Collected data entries

-- Opening Marker --

-- ==== Sys2Proof/Syntax.lean ====
section
/-!
DEFINITION. The commands of the block and their operands.
-/
namespace Sys2Proof

/-- An engine: its cluster and its number in the cluster. -/
structure EngId where
  cl : BitVec 4
  en : BitVec 5
deriving DecidableEq, Repr

/-- The engine's number in the device, 32 to a cluster. -/
def EngId.idx (x : EngId) : Nat := x.cl.toNat * 32 + x.en.toNat

/-- Fields of an SR word (R110). -/
structure SR where
  sd : BitVec 5
  sa : BitVec 5
  sb : BitVec 5
  zero : BitVec 37
deriving DecidableEq, Repr

/-- Fields of an SI word (R110). -/
structure SI where
  sd : BitVec 5
  sa : BitVec 5
  sb : BitVec 5
  zero : BitVec 5
  imm : BitVec 32
deriving DecidableEq, Repr

/-- A scalar operation that has a register form and an immediate form (R118). -/
inductive SForm
  | sr (f : SR)
  | si (f : SI)
deriving DecidableEq, Repr

/-- Fields of a CF word (R110). -/
structure CF where
  zero : BitVec 20
  t : BitVec 12
  n : BitVec 20
deriving DecidableEq, Repr

/-- Fields of a VV, SH or KC word; in KC words `w` carries ORD (R110). -/
structure VV where
  w : BitVec 2
  pr : Bool
  pm : BitVec 3
  vd : BitVec 5
  va : BitVec 5
  vb : BitVec 5
  vc : BitVec 5
  ss : BitVec 5
  ms : BitVec 3
  zero : BitVec 2
  imm : BitVec 16
deriving DecidableEq, Repr

/-- Fields of a VM word (R110). -/
structure VM where
  w : BitVec 2
  pr : Bool
  pm : BitVec 3
  vd : BitVec 5
  sa : BitVec 5
  vi : BitVec 5
  pd : BitVec 3
  nf : BitVec 2
  sc : BitVec 2
  zero : BitVec 4
  off : BitVec 20
deriving DecidableEq, Repr

/-- Fields of a VP word (R110). -/
structure VP where
  pd : BitVec 3
  pa : BitVec 3
  pb : BitVec 3
  sd : BitVec 5
  sa : BitVec 5
  zero : BitVec 33
deriving DecidableEq, Repr

/-- Fields of a KP word (R110). -/
structure KP where
  ts : Bool
  key : BitVec 2
  blk : BitVec 8
  sa : BitVec 5
  sb : BitVec 5
  sc : BitVec 5
  zero : BitVec 26
deriving DecidableEq, Repr

/-- How a read of host memory fails (R364). -/
inductive ReadError
  | unsupported | abort | poisoned | timeout
deriving DecidableEq, Repr

/-- A read of an entry of a queue that fails (R364). -/
structure FailedRead where
  queue : BitVec 4
  error : ReadError
deriving DecidableEq, Repr

/-- What a read of host memory, or of another medium, brings: its bytes, or an error. -/
inductive HostRead
  | ok (b : Bytes)
  /-- No read was made, or another medium than host memory failed. -/
  | busError
  /-- A read of host memory failed on the link (R364, R402). -/
  | failed (e : ReadError)
  /-- A parity error: for the record of a vault key in DRAM its channel, its byte lane and whether the second read fails
  too (R432, R580); for an inline key, of its BODY (R432); for input bytes, of the staging memory (R582). -/
  | parity (ch : Bool) (lane : BitVec 4) (twice : Bool)
deriving DecidableEq, Repr

/-- A parity error that the HIU meets while it takes a descriptor (R582). -/
inductive TakeFault
  | none
  | descParity
  | attrParity
deriving DecidableEq, Repr

/-- The level registers of the tamper monitor (R577). -/
inductive LvlReg
  | rail | env | inputs
deriving DecidableEq, Repr

/-- What the initialisation of a card finds (R611 to R614, R619). -/
structure CardInit where
  /-- An SDHC or SDXC memory card. -/
  supported : Bool
  sdxc : Bool
  capGib : BitVec 16
  /-- Bit m: the card supports mode m (R611). -/
  modes : BitVec 8
  /-- The card reports 1.8 V support, and the voltage switch succeeds. -/
  v18 : Bool
  switchOk : Bool
  /-- Bit m: tuning in mode m finds a window, with its tap and width. -/
  tuneOk : BitVec 8
  tap : BitVec 7
  width : BitVec 7
  /-- The service partition's bytes, or none without one. -/
  partition : Option Bytes
deriving DecidableEq, Repr

/-- The card's answer to CMD13 after a write (R617). -/
inductive Cmd13
  | confirmed | errorBits | noResponse
deriving DecidableEq, Repr

/-- The waits of R616. -/
inductive SdWait
  | response | init | readData | busy
deriving DecidableEq, Repr

/-- The bus a management transaction uses; on SMBus, whether the PEC of its write passes (R630). -/
inductive MgtBus
  | i3c
  | smbus (pecOk : Bool)
deriving DecidableEq, Repr

/-- Who accesses a register: the Manager and the Supervisor PF BAR0, a Tenant the VF BAR0 of its instance (R45). -/
inductive Party
  | manager
  | supervisor
  | tenant (inst : BitVec 8)
deriving DecidableEq, Repr

/-- What the HIU detects on the link: an error of a class, or a malformed or poisoned TLP (R402). -/
inductive PcieError
  | corrected
  | uncorrected
  | fatal
  | malformed
  | poisoned
deriving DecidableEq, Repr
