-- ==== Sys2Proof/Machine/Bits.lean ====
section
/-!
DEFINITION. Bit fields, vector lanes (R50), sign extension and the exact arithmetic helpers of the instructions.
-/
namespace Sys2Proof.Machine

/-- Bits `[lo + n - 1 : lo]` of a 32-bit word as a number. -/
def fld (w : W32) (lo n : Nat) : Nat := (w.toNat / 2 ^ lo) % 2 ^ n

/-- Bit `i` of a 32-bit word. -/
def bit32 (w : W32) (i : Nat) : Bool := w.getLsbD i

/-- A 32-bit word with bits `[lo + n - 1 : lo]` replaced. -/
def setFld (w : W32) (lo n v : Nat) : W32 :=
  let m : W32 := BitVec.ofNat 32 ((2 ^ n - 1) * 2 ^ lo)
  (w &&& ~~~m) ||| BitVec.ofNat 32 ((v % 2 ^ n) * 2 ^ lo)

/-- A number placed at bit `lo` of a 32-bit word. -/
def at32 (v lo : Nat) : W32 := BitVec.ofNat 32 (v * 2 ^ lo)

/-- 1 for true, 0 for false. -/
def b2n (b : Bool) : Nat := if b then 1 else 0

/-- The signed value of a `w`-bit lane. -/
def toSigned (w x : Nat) : Int := if x < 2 ^ (w - 1) then (x : Int) else (x : Int) - (2 ^ w : Nat)

/-- An integer narrowed to a `w`-bit lane. -/
def ofInt (w : Nat) (x : Int) : Nat := (x % ((2 ^ w : Nat) : Int)).toNat

/-- The residue of an integer in `[0, q)`. -/
def imod (x : Int) (q : Nat) : Nat := (x % (q : Int)).toNat

/-- Lane `i` of width `w` of a vector (R50). -/
def lane (w : Nat) (v : Wide) (i : Nat) : Nat := (v >>> (w * i)).toNat % 2 ^ w

/-- A vector with lane `i` of width `w` replaced. -/
def setLane (w : Nat) (v : Wide) (i x : Nat) : Wide :=
  let m : Wide := BitVec.ofNat 8192 (2 ^ w - 1) <<< (w * i)
  (v &&& ~~~m) ||| (BitVec.ofNat 8192 (x % 2 ^ w) <<< (w * i))

/-- Replaces the lanes `i < n` for which `act i` holds by `g i`; every other lane keeps its value (R113). -/
def mapLanes (w : Nat) (act : Nat → Bool) (g : Nat → Nat) (v : Wide) : Nat → Wide
  | 0 => v
  | n + 1 => let v' := mapLanes w act g v n
             if act n then setLane w v' n (g n) else v'

/-- A vector whose lane `i < n` is `g i`, other bits 0. -/
def buildLanes (w : Nat) (g : Nat → Nat) (n : Nat) : Wide := mapLanes w (fun _ => true) g 0#8192 n

/-- Lane `i` of width `w` of a long vector of `8 * n` bits given as bytes is read through `lane`; this packs bytes. -/
def wideOfBytes (b : Bytes) : Wide := buildLanes 8 (fun i => (b.getD i 0#8).toNat) (min b.length 1024)

/-- `n` bytes of a vector from byte `o` on. -/
def bytesOfWide (v : Wide) (o n : Nat) : Bytes := (List.range n).map fun i => BitVec.ofNat 8 (lane 8 v (o + i))

/-- The inverse of `2 ^ w` modulo an odd `q`: the `w`-th power of the inverse of 2, `(q + 1) / 2` (R134). -/
def invBeta (w q : Nat) : Nat := ((q + 1) / 2) ^ w % q

/-- The Montgomery product `x y inv(beta) mod q` (R134). -/
def montMul (w q x y : Nat) : Nat := x * y % q * invBeta w q % q

/-- The carry-less product of two polynomials over GF(2), `n` bits of the second taken (R139). -/
def clmul (a b : Nat) : Nat → Nat
  | 0 => 0
  | n + 1 => (clmul a b n) ^^^ (if b.testBit n then a <<< n else 0)

/-- Reduces a polynomial of degree below `m + n` modulo `f` of degree `m` (R139). -/
def gfRed (f m : Nat) : Nat → Nat → Nat
  | a, 0 => a
  | a, n + 1 => gfRed f m (if a.testBit (m + n) then a ^^^ (f <<< n) else a) n

/-- The product in GF(2)[X] modulo `f`, inputs reduced first (R139). -/
def gfMul (f m a b : Nat) : Nat :=
  gfRed f m (clmul (gfRed f m a 64) (gfRed f m b 64) 16) 16

/-- `a ^ (2 ^ m - 2)` modulo `f`: the product of `a ^ (2 ^ k)` for `k = 1 .. m - 1`; 0 gives 0 (R139). -/
def gfInv (f m : Nat) : Nat → Nat → Nat → Nat
  | 0, _, acc => acc
  | k + 1, p, acc => let p' := gfMul f m p p
                     gfInv f m k p' (gfMul f m acc p')

/-- The number of set bits among the low `n` bits. -/
def popcount (x : Nat) : Nat → Nat
  | 0 => 0
  | n + 1 => popcount x n + b2n (x.testBit n)

/-- The degree of a polynomial over GF(2) held in `n` bits; 0 for the zero polynomial. -/
def polyDeg (f : Nat) : Nat → Nat
  | 0 => 0
  | n + 1 => if f.testBit n then n else polyDeg f n

/-- The centred remainder of `r` modulo `a`, in `(-a/2, a/2]` (R142). -/
def centred (r a : Nat) : Int := let t := r % a; if t > a / 2 then (t : Int) - a else t

/-- `floor (x + 1/2)` of a quotient: `(2 n + d) / (2 d)` (R140). -/
def roundDiv (n d : Nat) : Nat := (2 * n + d) / (2 * d)

end Sys2Proof.Machine
end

-- Closing Marker --

## YOUR OBJECTIVE
Lines that hold "mapLanes" are the ones to copy, so pick each out from the data.

## WORKED SOLUTION
def mapLanes (w : Nat) (act : Nat → Bool) (g : Nat → Nat) (v : Wide) : Nat → Wide
  | n + 1 => let v' := mapLanes w act g v n
def buildLanes (w : Nat) (g : Nat → Nat) (n : Nat) : Wide := mapLanes w (fun _ => true) g 0#8192 n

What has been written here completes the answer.